▶ [MATERIALS PROVIDED]
/-- The check pages of a record against their checks, and its participants. -/
def State.examineRecord (s : State) (bs : List Byte) (cps : List (Option (List Nat))) : Except UnitStop SealView := do
  let count := bytesNum bs 0x10 8
  let q := bytesNum bs 0x18 8
  let e := fld (bytesWord bs 0x20) 8 8
  let parts := (List.range q).map fun j => (List.range 16).map fun i => bytesWord bs (0x40 + 16 * e + 8 * count + 128 * j + 8 * i)
  let gone := (cps.filter (·.isNone)).length
  let view (status pages : Nat) : SealView := { n := fld (bytesWord bs 0) 32 32, status, pages := min pages (2 ^ 24 - 1), parts }
  if gone != 0 then return view 5 gone
  let contents ← cps.mapM fun c => s.hbmRead (c.getD [])
  if cps.any (fun c => (c.getD []).any fun p => (pageLines p).any s.poisoned) then return view 3 0
  let bad := ((List.range contents.length).zip contents).filter fun c => crc64 c.2 != bytesWord bs (0x40 + 16 * e + 8 * c.1)
  return view (if bad.isEmpty then 0 else 2) bad.length

/-- Examine a slot of a context. -/
def State.examine (s : State) (plate ctx slot : Nat) : Except UnitStop SealView := do
  let x := s.ctx ctx
  let kept := s.slotPages.get? (2 * ctx + slot)
  let pagesFor (n : Nat) : Except UnitStop (Option (List Nat)) := match kept with
    | some k => .ok (some (k.slot.take n))
    | none => return (← s.proofRange plate ctx (x.slotAt slot) n).toOption
  if x.prpState == 1 || x.prpState == 4 then return SealView.none' 4
  let some first ← pagesFor 1 | return SealView.none' 1
  let head ← s.hbmRead first
  if s.poisoned (first.headD 0) then return SealView.none' 3
  let len := bytesNum head 0x28 8
  if len < 0x40 || x.slotSz < len then return SealView.none' 1
  let some ps ← pagesFor ((len + 4095) / 4096) | return SealView.none' 1
  let all ← s.hbmRead ps
  if ((ps.flatMap pageLines).take ((len + 63) / 64)).any s.poisoned then return SealView.none' 3
  let bs := all.take len
  let w0 := bytesWord bs 0
  let count := bytesNum bs 0x10 8
  let g := fld (bytesWord bs 0x20) 0 6
  let e := fld (bytesWord bs 0x20) 8 8
  if crc64 (zeroWord bs 0x38) != bytesWord bs 0x38 || fld w0 0 16 != 1 || fld w0 16 16 != ctx ||
      len < 0x40 + 16 * e + 8 * count + 128 * bytesNum bs 0x18 8 then return SealView.none' 1
  let cps ← (match kept with
    | some k => .ok (cutPages (2 ^ (g - 12)) count k.pages)
    | none => s.checkedPages plate ctx g bs e)
  s.examineRecord bs cps

/-- PCHECK at the keeper. -/
def State.pcheck (s : State) (plate ctx slot : Nat) : Except UnitStop (State × Word) := do
  let v ← s.examine plate ctx slot
  let a := (s.ctx ctx).slotAt slot
  let s1 := s.updCtx ctx fun x =>
    if v.status == 0 && decide (x.prpi < v.n) then { x with prpi := v.n, prpa := a, prpState := 2 }
    else if v.status == 2 && x.prpa == a then { x with prpState := 3 }
    else x
  return (s1, word (v.n + v.status * 2 ^ 32 + v.pages * 2 ^ 40))

/-! ## Replay (R406, R414) -/

/-- Cells of the partition from a cell up, wrapping. -/
def State.cellsFrom (s : State) (ctx cell : Nat) : List Nat :=
  ((List.range 320).map fun i => (cell + i) % 320).filter fun c => s.holds ctx c

/-- Post a replayed task packet; none when no cell takes it. -/
def State.replayTask (s : State) (ctx cell : Nat) (ws : List Word) : Option State :=
  ((s.cellsFrom ctx cell).find? fun c => !s.retired c && decide ((s.barrel c).tasks.length < 64)).map fun c =>
    (s.updBarrel c fun b => { b with tasks := b.tasks ++ [{ ctx, words := ws }] }).dispatchFrom c

/-- Write a resume entry for a timed participant; none without a free entry. -/
def State.replayTimed (s : State) (ctx tick : Nat) (ws : List Word) : Option State :=
  let w (i : Nat) : Word := ws[i]?.getD 0
  let cells : Nat := (List.range 5).foldl (fun n i => n + (w (2 + i)).toNat * 2 ^ (64 * i)) 0
  let plate := plateOf (((List.range 320).find? fun c => (word (cells / 2 ^ c)).getLsbD 0).getD 0)
  let at' := max tick (s.tick.toNat + 131072)
  let e : BitVec 512 := BitVec.ofNat 512 (at' + cells * 2 ^ 64 + fld (w 0) 0 48 * 2 ^ 384 + fld (w 1) 0 7 * 2 ^ 435 + 2 ^ 445 + 2 ^ 446 + ctx * 2 ^ 496)
  match (List.range 256).find? fun i => !seArmed (s.entry plate i) with
  | none => none
  | some i => match execScheduleEntryWrite plate i e s with
    | .next s1 => some s1
    | _ => none

/-- PREST at the keeper. -/
def State.prest (s : State) (plate ctx slot tick : Nat) : Except UnitStop (State × Word) := do
  let busy := s.hasThreads ctx || s.cores.any fun c => c.2.ctx == ctx && c.2.run.occupied
  let v ← s.examine plate ctx slot
  if busy || v.status == 4 then return (s, 4)
  else if v.status != 0 then return (s, word v.status)
  else
    let a := (s.ctx ctx).slotAt slot
    let s1 := { s with impressions := s.impressions.erase ctx }.updCtx ctx fun x => { x with killed := false }
    let r := v.parts.foldl (fun (x : State × Nat × Nat × Nat) p =>
      let w0 := p.headD 0
      if fld w0 0 1 == 0 then match x.1.replayTask ctx (fld w0 16 9) (p.drop 8) with
        | some s => (s, x.2.1, x.2.2.1 + 1, x.2.2.2)
        | none => (x.1, x.2.1, x.2.2.1, x.2.2.2 + 1)
      else match x.1.replayTimed ctx tick (p.drop 8) with
        | some s => (s, x.2.1 + 1, x.2.2.1, x.2.2.2)
        | none => (x.1, x.2.1, x.2.2.1, x.2.2.2 + 1)) (s1, 0, 0, 0)
    let s2 := r.1.updCtx ctx fun x => { x with prpi := v.n, prpa := a, prpState := 2, prpOpen := false, prpImp := 0 }
    let s3 := if r.2.2.2 == 0 then s2
      else (s2.platesOf ctx).foldl (fun s p => s.postMessage p
        { kind := 0x32, cause := 0, cell := 0, thread := 0, ctx, pc := 0, val := word r.2.2.2 }) s2
    return (s3, word (r.2.1 * 2 ^ 8 + r.2.2.1 * 2 ^ 24 + r.2.2.2 * 2 ^ 40))

/-! ## The keeper's service -/

/-- The context that a selector names. -/
def selected (own : Nat) (sel : Word) : Nat := if fld sel 0 16 == 0xFFFF then own else fld sel 0 16

/-- Releases that have reached the keeper. -/
def State.markReached (s : State) (p : Release → Bool) : State :=
  { s with releases := s.releases.map fun (q : Release) => if p q then { q with reached := true } else q }

/-- Something arrives at the keeper, which serves it one period later. -/
def State.keeperArrive (s : State) (u : KeeperUser) : State :=
  { s with keeper := s.keeper ++ [(s.clk, u)] }.after 1 phNet 0 (.op .proofKeeperRequestService)

/-- One request at the keeper. What it reads for one it asks for, and serves others meanwhile (log entry 31). -/
def State.proofServe (s0 : State) (id : Nat) (r : Request) (op : Nat) (x y : Word) (func : Nat) : State :=
  let u := MemUnit.keeper id
  let s := s0.asUnit u false
  let answer (a : Except UnitStop (State × Word)) : State := match a with
    | .ok (s1, v) => (s1.dropUnit u).reply id portDie [v] none
    | .error (.fault c v) => (s.dropUnit u).reply id portDie [] (some (c, v))
    | .error stop => s.unitNeeds u stop
  let plate := plateOf r.cell
  if op == 0x78 then answer (s.propen r x y (func % 2 == 1))
  else if op == 0x79 then
    (s.markReached fun q => q.request == some id).checkReleases
  else if op == 0x7A then
    let st := s.sealStatus r.ctx x.toNat
    if st != 0 then s.reply id portDie [word st] none else (s.callSeal r.ctx (.request id) r.before).after 0 phNet 0 (.op (.sealPages r.ctx))
  else if op == 0x7B then answer (s.pcheck plate (selected r.ctx x) (fld x 16 1))
  else if op == 0x7C then answer (s.prest plate (selected r.ctx x) (fld x 16 1) y.toNat)
  else answer (s.prpt r x y (func % 2 == 1))

/-- PROOF_KEEPER_REQUEST_SERVICE (R395, R400): what arrived in an earlier period, in order. -/
def execProofKeeperRequestService (s : State) : Result :=
  let due := s.keeper.filter fun k => decide (k.1 < s.clk)
  let s1 : State := { s with keeper := s.keeper.filter fun (k : Nat × KeeperUser) => !decide (k.1 < s.clk) }
  .next (due.foldl (fun (s : State) (k : Nat × KeeperUser) => match k.2 with
    | .release id => s.markReached fun q => q.id == id
    | .request id => match s.requests.get? id with
      | none => s.dropUnit (.keeper id)
      | some r => match r.kind with
        | .proof op _ x y func => s.proofServe id r op x y func
        | _ => s) s1).checkReleases

/-! ## The barrel instructions (R411) -/

/-- Send the current instruction's request to the keeper, after every earlier access of the thread. -/
def State.proofSend (s : State) (op func : Nat) : State :=
  let r := s.request (.proof op s.d s.xa s.xb func) s.xa.toNat 0
  (s.enter { r with release := true }).enqueue s.nextId

/-- The proof domain of the thread's context is not enabled. -/
def State.proofOff (s : State) : Option (Nat × Word) := if (s.ctx s.th.ctx).pen then none else some (336, 0)

/-- PROPEN. -/
def execPropen (s : State) : Result :=
  s.bGuard (bufferFault 8 s.xb <|> s.proofOff) fun s => s.proofSend 0x78 s.curB.word.imm.toNat

/-- PREL (R396, R398): its number is taken at issue. -/
def execBarrelPrel (s : State) : Result :=
  let m := fbit s.curB.word.imm 0
  let none' := if m && !(s.ctx s.th.ctx).mirror then some (341, 0) else none
  s.bGuard (s.proofOff <|> none') fun s =>
    let t := s.th
    let r : Release := { id := s.nextId, agent := threadAgent t.uid, number := t.prIssued + 1, ctx := t.ctx, bound := s.nextId, mirrored := m,
                         request := some s.nextId, reached := false, live := true }
    (({ s with releases := s.releases ++ [r] }.updTh fun t => { t with prIssued := t.prIssued + 1 }).proofSend 0x79 s.curB.word.imm.toNat)

/-- PSEAL. -/
def execBarrelPseal (s : State) : Result := s.bGuard s.proofOff fun s => s.proofSend 0x7A 0

/-- A selector's faults. -/
def State.selectorFault (s : State) (only0 : Bool) : Option (Nat × Word) :=
  let sel := s.xa
  if fld sel 17 47 != 0 then some (337, sel)
  else if s.th.ctx != 0 && (only0 || selected s.th.ctx sel != s.th.ctx) then some (49, sel)
  else none

/-- PCHECK. -/
def execPcheck (s : State) : Result := s.bGuard (s.selectorFault false) fun s => s.proofSend 0x7B 0
/-- PREST. -/
def execPrest (s : State) : Result := s.bGuard (s.selectorFault true) fun s => s.proofSend 0x7C 0
/-- PRPT. -/
def execPrpt (s : State) : Result :=
  s.bGuard (bufferFault 64 s.xa <|> s.proofOff) fun s => s.proofSend 0x7D s.curB.word.imm.toNat

/-! ## The timed instructions (R415), SIGNAL -/

/-- PREL: its number lands at offset 1; copies issued in the same tick are covered. -/
def execPrel (g : Gate) (f : FormE) (s : State) : Result :=
  s.guarded g (s.syncFault (.prel g f)) fun s =>
    let cell := s.curT.cell
    let n := s.cur.clock.prIssued + 1
    let r : Release := { id := s.nextId, agent := timedAgent cell, number := n, ctx := s.cur.ctx, bound := 0, mirrored := fbit f.func 0,
                         request := none, reached := false, live := true }
    (({ s with releases := s.releases ++ [r], nextId := s.nextId + 1 }.updClock cell fun k => { k with prIssued := n }).fly 1
      [.s f.f1.toNat (n.setWidth 64)]).after 0 phNet cell (.release cell s.nextId)

/-- A timed release leaves its core at the end of its tick, and later arrives. -/
def State.releaseMoves (s : State) (cell id : Nat) : State :=
  match s.releases.find? fun r => r.id == id with
  | none => s
  | some r =>
    if r.bound != 0 then s.keeperArrive (.release id)
    else
      let bind' (x : Release) : Release := if x.id == id then { x with bound := s.nextId } else x
      { s with releases := s.releases.map bind' }.send (routerOf cell) portDie 0 phNet cell (.release cell id)

/-- PSEAL: its status lands at offset 1. -/
def execPseal (g : Gate) (f : FormE) (s : State) : Result :=
  s.guarded g (s.syncFault (.pseal g f)) fun s =>
    let cell := s.curT.cell
    let ctx := s.cur.ctx
    let st := s.sealStatus ctx (s.cur.s' f.f2.toNat).toNat
    let s1 := s.fly 1 [.s f.f1.toNat (word st)]
    if st != 0 then s1 else (s1.callSeal ctx (.core cell) (s.ctx ctx).prpState).send (routerOf cell) portDie 0 phNet cell (.op (.sealPages ctx))

/-- SIGNAL (09_windows R284): the wake arrives after the issue tick. -/
def execSignal (g : Gate) (f : FormE) (s : State) : Result :=
  s.guarded g (s.syncFault (.signal g f)) fun s =>
    let w := s.cur.s' f.f2.toNat
    let cell := fld w 0 9
    let t := fld w 16 6
    s.send (routerOf s.curT.cell) (routerOf cell) 2 phNet (cell * 64 + t)
      (.wake cell t (if s.cur.ctx == 0 then none else some s.cur.ctx) (some s.curT.cell))

/-- A wake arrives. -/
def State.wakeArrives (s : State) (cell t : Nat) (ctx signal : Option Nat) : State :=
  let r := s.wakeThread cell t ctx
  match signal with
  | some c => if r.1 == 0 then r.2.updClock c fun k => { k with siglost := k.siglost + 1 } else r.2
  | none => r.2

end Sys2Proof.Machine
end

▶ [REQUIRED ACTION] Which lines in the data above hold the string "syncFault"? Show each one.

▶ [EXERCISE ANSWER]
  s.guarded g (s.syncFault (.prel g f)) fun s =>
  s.guarded g (s.syncFault (.pseal g f)) fun s =>
  s.guarded g (s.syncFault (.signal g f)) fun s =>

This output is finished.